Goal of the exercise >>
Please copy out the entries below exactly, beginning with the line that contains "theorem State.envelopeFail_ground (s" and ending with the line that contains "State.forceCmd_ground s ws) fun s => rfl⟩", and include nothing outside that span.

|---|

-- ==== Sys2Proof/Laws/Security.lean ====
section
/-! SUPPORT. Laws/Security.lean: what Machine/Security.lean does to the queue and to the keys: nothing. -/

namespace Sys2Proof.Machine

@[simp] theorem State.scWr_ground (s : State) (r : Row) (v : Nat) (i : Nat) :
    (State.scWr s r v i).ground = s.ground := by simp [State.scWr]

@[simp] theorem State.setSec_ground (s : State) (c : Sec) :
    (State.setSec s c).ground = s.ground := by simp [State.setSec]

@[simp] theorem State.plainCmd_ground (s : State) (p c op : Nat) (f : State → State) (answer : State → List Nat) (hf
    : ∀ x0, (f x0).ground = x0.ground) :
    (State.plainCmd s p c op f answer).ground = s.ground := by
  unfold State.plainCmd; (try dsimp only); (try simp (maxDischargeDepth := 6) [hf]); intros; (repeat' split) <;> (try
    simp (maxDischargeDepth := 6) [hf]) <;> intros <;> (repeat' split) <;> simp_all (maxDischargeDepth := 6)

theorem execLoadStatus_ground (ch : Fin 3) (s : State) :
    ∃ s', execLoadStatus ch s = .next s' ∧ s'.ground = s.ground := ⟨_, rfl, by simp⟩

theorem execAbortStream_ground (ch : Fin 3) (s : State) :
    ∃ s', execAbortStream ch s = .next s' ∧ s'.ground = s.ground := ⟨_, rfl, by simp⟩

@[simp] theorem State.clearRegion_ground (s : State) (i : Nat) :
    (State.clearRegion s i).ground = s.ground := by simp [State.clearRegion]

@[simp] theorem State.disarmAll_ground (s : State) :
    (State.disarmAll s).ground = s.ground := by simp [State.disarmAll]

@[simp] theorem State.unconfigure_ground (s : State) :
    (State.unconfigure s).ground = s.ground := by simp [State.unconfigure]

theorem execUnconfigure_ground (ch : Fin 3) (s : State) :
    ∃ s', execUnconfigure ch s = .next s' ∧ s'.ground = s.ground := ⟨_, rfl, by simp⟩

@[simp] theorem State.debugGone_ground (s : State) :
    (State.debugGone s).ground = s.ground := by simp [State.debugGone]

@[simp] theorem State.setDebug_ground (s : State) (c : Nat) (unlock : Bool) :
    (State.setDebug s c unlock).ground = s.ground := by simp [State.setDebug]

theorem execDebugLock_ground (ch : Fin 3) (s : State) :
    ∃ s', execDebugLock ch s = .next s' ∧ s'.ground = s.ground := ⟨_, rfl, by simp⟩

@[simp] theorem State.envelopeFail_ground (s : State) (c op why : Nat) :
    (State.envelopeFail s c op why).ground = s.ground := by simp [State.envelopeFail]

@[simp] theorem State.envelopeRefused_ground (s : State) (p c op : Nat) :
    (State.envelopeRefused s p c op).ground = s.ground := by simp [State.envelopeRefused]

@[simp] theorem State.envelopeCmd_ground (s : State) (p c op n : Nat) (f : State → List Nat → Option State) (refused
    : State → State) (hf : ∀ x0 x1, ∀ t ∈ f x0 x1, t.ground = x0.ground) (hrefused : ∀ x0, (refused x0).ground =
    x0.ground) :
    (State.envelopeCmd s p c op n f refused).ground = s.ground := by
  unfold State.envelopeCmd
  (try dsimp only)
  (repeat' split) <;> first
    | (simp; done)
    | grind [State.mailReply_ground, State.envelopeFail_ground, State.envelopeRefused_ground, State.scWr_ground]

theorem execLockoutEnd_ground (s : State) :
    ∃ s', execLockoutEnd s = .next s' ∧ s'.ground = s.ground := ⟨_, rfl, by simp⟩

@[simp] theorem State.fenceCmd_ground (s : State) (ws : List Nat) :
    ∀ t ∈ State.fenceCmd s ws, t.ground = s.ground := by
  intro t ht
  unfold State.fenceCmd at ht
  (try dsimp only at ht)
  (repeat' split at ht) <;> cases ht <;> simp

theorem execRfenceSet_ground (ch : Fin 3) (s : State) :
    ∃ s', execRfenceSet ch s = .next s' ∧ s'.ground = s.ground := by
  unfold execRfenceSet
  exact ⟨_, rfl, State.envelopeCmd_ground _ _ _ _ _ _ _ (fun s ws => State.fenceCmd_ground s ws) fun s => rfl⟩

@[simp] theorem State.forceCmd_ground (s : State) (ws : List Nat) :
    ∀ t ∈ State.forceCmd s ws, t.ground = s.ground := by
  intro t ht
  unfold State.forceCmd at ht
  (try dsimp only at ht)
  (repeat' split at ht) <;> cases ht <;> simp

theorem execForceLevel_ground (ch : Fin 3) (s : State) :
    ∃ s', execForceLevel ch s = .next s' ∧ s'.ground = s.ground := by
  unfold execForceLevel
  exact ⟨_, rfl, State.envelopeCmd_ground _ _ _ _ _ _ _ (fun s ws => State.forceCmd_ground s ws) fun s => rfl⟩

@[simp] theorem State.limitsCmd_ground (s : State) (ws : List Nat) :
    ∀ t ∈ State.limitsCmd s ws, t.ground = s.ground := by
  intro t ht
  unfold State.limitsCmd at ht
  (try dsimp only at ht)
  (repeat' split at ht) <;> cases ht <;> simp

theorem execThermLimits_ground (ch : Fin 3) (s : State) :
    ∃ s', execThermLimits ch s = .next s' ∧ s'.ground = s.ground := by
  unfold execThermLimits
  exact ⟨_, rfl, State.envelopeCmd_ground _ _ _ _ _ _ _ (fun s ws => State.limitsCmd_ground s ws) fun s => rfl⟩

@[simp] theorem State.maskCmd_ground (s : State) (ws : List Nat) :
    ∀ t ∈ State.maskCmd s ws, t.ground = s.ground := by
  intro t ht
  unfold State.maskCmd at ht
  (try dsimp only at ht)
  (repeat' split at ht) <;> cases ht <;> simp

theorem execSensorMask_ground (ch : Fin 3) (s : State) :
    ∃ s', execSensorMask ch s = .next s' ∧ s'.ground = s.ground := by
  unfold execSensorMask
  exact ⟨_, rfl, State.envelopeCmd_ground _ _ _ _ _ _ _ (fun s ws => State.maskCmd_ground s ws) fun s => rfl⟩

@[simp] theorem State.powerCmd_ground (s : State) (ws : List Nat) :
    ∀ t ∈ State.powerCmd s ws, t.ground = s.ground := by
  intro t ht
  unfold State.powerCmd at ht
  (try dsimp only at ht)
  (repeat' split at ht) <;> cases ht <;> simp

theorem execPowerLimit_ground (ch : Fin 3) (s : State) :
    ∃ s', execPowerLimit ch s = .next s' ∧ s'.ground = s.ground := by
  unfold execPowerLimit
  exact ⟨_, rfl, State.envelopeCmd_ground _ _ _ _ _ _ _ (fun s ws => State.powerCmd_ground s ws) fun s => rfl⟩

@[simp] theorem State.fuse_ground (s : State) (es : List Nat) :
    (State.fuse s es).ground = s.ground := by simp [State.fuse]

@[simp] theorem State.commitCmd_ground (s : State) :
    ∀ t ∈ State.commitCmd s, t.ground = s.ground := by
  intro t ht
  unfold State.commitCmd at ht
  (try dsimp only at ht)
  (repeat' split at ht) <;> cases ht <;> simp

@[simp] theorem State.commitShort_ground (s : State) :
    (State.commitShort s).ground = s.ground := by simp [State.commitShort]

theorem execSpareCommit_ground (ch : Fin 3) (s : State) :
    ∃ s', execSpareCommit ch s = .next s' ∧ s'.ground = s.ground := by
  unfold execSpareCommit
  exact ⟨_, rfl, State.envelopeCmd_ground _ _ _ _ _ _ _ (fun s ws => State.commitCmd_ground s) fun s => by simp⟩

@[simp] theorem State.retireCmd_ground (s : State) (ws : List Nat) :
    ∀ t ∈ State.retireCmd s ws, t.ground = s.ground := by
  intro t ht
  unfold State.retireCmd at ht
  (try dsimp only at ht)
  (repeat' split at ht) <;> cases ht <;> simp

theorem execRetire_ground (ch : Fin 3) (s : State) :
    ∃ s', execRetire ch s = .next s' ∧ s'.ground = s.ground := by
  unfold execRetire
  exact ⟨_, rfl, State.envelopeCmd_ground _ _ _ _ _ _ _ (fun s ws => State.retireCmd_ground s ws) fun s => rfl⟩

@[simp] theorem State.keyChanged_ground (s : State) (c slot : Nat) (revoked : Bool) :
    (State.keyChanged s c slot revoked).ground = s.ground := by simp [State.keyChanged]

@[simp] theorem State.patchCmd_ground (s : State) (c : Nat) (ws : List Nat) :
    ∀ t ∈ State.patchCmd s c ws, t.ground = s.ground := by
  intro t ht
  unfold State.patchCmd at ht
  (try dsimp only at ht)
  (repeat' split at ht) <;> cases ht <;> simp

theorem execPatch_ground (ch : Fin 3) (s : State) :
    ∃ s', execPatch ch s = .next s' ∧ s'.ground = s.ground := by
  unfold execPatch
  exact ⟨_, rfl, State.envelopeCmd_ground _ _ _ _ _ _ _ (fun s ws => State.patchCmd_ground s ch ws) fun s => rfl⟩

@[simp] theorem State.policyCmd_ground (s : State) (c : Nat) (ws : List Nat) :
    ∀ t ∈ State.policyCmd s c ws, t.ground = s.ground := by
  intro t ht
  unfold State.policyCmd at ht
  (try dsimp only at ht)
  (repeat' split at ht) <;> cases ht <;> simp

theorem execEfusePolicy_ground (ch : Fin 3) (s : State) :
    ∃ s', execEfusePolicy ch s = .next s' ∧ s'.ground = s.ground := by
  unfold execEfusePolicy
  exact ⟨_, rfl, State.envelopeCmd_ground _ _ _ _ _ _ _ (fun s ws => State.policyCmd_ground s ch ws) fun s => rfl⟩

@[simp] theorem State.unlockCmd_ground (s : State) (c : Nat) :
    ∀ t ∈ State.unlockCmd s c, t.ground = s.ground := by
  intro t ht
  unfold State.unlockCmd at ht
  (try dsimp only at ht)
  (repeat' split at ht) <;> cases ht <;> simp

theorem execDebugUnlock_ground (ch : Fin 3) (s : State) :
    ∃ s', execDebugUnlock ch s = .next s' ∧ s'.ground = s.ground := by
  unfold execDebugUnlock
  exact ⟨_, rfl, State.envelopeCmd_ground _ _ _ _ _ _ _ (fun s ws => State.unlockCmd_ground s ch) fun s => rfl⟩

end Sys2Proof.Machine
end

|---|

Result of this task >>
@[simp] theorem State.envelopeFail_ground (s : State) (c op why : Nat) :
    (State.envelopeFail s c op why).ground = s.ground := by simp [State.envelopeFail]

@[simp] theorem State.envelopeRefused_ground (s : State) (p c op : Nat) :
    (State.envelopeRefused s p c op).ground = s.ground := by simp [State.envelopeRefused]

@[simp] theorem State.envelopeCmd_ground (s : State) (p c op n : Nat) (f : State → List Nat → Option State) (refused
    : State → State) (hf : ∀ x0 x1, ∀ t ∈ f x0 x1, t.ground = x0.ground) (hrefused : ∀ x0, (refused x0).ground =
    x0.ground) :
    (State.envelopeCmd s p c op n f refused).ground = s.ground := by
  unfold State.envelopeCmd
  (try dsimp only)
  (repeat' split) <;> first
    | (simp; done)
    | grind [State.mailReply_ground, State.envelopeFail_ground, State.envelopeRefused_ground, State.scWr_ground]

theorem execLockoutEnd_ground (s : State) :
    ∃ s', execLockoutEnd s = .next s' ∧ s'.ground = s.ground := ⟨_, rfl, by simp⟩

@[simp] theorem State.fenceCmd_ground (s : State) (ws : List Nat) :
    ∀ t ∈ State.fenceCmd s ws, t.ground = s.ground := by
  intro t ht
  unfold State.fenceCmd at ht
  (try dsimp only at ht)
  (repeat' split at ht) <;> cases ht <;> simp

theorem execRfenceSet_ground (ch : Fin 3) (s : State) :
    ∃ s', execRfenceSet ch s = .next s' ∧ s'.ground = s.ground := by
  unfold execRfenceSet
  exact ⟨_, rfl, State.envelopeCmd_ground _ _ _ _ _ _ _ (fun s ws => State.fenceCmd_ground s ws) fun s => rfl⟩

@[simp] theorem State.forceCmd_ground (s : State) (ws : List Nat) :
    ∀ t ∈ State.forceCmd s ws, t.ground = s.ground := by
  intro t ht
  unfold State.forceCmd at ht
  (try dsimp only at ht)
  (repeat' split at ht) <;> cases ht <;> simp

theorem execForceLevel_ground (ch : Fin 3) (s : State) :
    ∃ s', execForceLevel ch s = .next s' ∧ s'.ground = s.ground := by
  unfold execForceLevel
  exact ⟨_, rfl, State.envelopeCmd_ground _ _ _ _ _ _ _ (fun s ws => State.forceCmd_ground s ws) fun s => rfl⟩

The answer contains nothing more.